• **What is expected**
Search the data below for the line containing "error: the reserved bits are unchanged. -/", then please set down that line and all remaining ones exactly as written.
───── Source information
-- ==== Sys2Proof/Laws/Flags.lean ====
section
/-! SUPPORT. Each change of STATUS writes its own field and leaves the others (10_state.md R27). -/

namespace Sys2Proof.Machine

/-- VOK written: VOK reads back. -/
theorem statusWithVok_vok : ∀ (st : BitVec 8) (b : Bool), (statusWithVok st b).getLsbD 0 = b := by decide

/-- VOK written: ERRL is unchanged. -/
theorem statusWithVok_errl : ∀ (st : BitVec 8) (b : Bool), (statusWithVok st b).getLsbD 1 = st.getLsbD 1 := by decide

/-- VOK written: ECODE is unchanged. -/
theorem statusWithVok_ecode :
    ∀ (st : BitVec 8) (b : Bool), (statusWithVok st b).extractLsb' 4 4 = st.extractLsb' 4 4 := by decide

/-- VOK written: the reserved bits are unchanged. -/
theorem statusWithVok_reserved :
    ∀ (st : BitVec 8) (b : Bool), (statusWithVok st b).extractLsb' 2 2 = st.extractLsb' 2 2 := by decide

/-- An error: VOK is unchanged. -/
theorem statusWithError_vok : ∀ (st : BitVec 8) (c : BitVec 4), (statusWithError st c).getLsbD 0 = st.getLsbD 0 := by decide

/-- An error: ERRL is set. -/
theorem statusWithError_errl : ∀ (st : BitVec 8) (c : BitVec 4), (statusWithError st c).getLsbD 1 = true := by decide

/-- An error: ECODE is the code. -/
theorem statusWithError_ecode : ∀ (st : BitVec 8) (c : BitVec 4), (statusWithError st c).extractLsb' 4 4 = c := by decide

/-- An error: the reserved bits are unchanged. -/
theorem statusWithError_reserved :
    ∀ (st : BitVec 8) (c : BitVec 4), (statusWithError st c).extractLsb' 2 2 = st.extractLsb' 2 2 := by decide

/-- CLRERR: VOK is unchanged. -/
theorem statusCleared_vok : ∀ st : BitVec 8, (statusCleared st).getLsbD 0 = st.getLsbD 0 := by decide

/-- CLRERR: ERRL is clear. -/
theorem statusCleared_errl : ∀ st : BitVec 8, (statusCleared st).getLsbD 1 = false := by decide

/-- CLRERR: ECODE is 0. -/
theorem statusCleared_ecode : ∀ st : BitVec 8, (statusCleared st).extractLsb' 4 4 = 0 := by decide

/-- CLRERR: the reserved bits are unchanged. -/
theorem statusCleared_reserved : ∀ st : BitVec 8, (statusCleared st).extractLsb' 2 2 = st.extractLsb' 2 2 := by decide

/-- Error entry (R263): the latch is set, with the error's code, and VOK is unchanged. -/
theorem State.raise_flags (s : State) (e : EngineError) (w : CmdWord) :
    (s.raise e w).errl = true ∧ (s.raise e w).ecode = e.code ∧ (s.raise e w).vok = s.vok ∧
      (s.raise e w).statusReserved = s.statusReserved :=
  ⟨statusWithError_errl _ _, statusWithError_ecode _ _, statusWithError_vok _ _, statusWithError_reserved _ _⟩

/-- CLRERR (R194): the latch and its code are clear, and VOK is unchanged. -/
theorem State.clearError_flags (s : State) :
    s.clearError.errl = false ∧ s.clearError.ecode = 0 ∧ s.clearError.vok = s.vok ∧
      s.clearError.statusReserved = s.statusReserved :=
  ⟨statusCleared_errl _, statusCleared_ecode _, statusCleared_vok _, statusCleared_reserved _⟩

end Sys2Proof.Machine
end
──────────
• **Answer for the task**
/-- An error: the reserved bits are unchanged. -/
theorem statusWithError_reserved :
    ∀ (st : BitVec 8) (c : BitVec 4), (statusWithError st c).extractLsb' 2 2 = st.extractLsb' 2 2 := by decide

/-- CLRERR: VOK is unchanged. -/
theorem statusCleared_vok : ∀ st : BitVec 8, (statusCleared st).getLsbD 0 = st.getLsbD 0 := by decide

/-- CLRERR: ERRL is clear. -/
theorem statusCleared_errl : ∀ st : BitVec 8, (statusCleared st).getLsbD 1 = false := by decide

/-- CLRERR: ECODE is 0. -/
theorem statusCleared_ecode : ∀ st : BitVec 8, (statusCleared st).extractLsb' 4 4 = 0 := by decide

/-- CLRERR: the reserved bits are unchanged. -/
theorem statusCleared_reserved : ∀ st : BitVec 8, (statusCleared st).extractLsb' 2 2 = st.extractLsb' 2 2 := by decide

/-- Error entry (R263): the latch is set, with the error's code, and VOK is unchanged. -/
theorem State.raise_flags (s : State) (e : EngineError) (w : CmdWord) :
    (s.raise e w).errl = true ∧ (s.raise e w).ecode = e.code ∧ (s.raise e w).vok = s.vok ∧
      (s.raise e w).statusReserved = s.statusReserved :=
  ⟨statusWithError_errl _ _, statusWithError_ecode _ _, statusWithError_vok _ _, statusWithError_reserved _ _⟩

/-- CLRERR (R194): the latch and its code are clear, and VOK is unchanged. -/
theorem State.clearError_flags (s : State) :
    s.clearError.errl = false ∧ s.clearError.ecode = 0 ∧ s.clearError.vok = s.vok ∧
      s.clearError.statusReserved = s.statusReserved :=
  ⟨statusCleared_errl _, statusCleared_ecode _, statusCleared_vok _, statusCleared_reserved _⟩

end Sys2Proof.Machine
end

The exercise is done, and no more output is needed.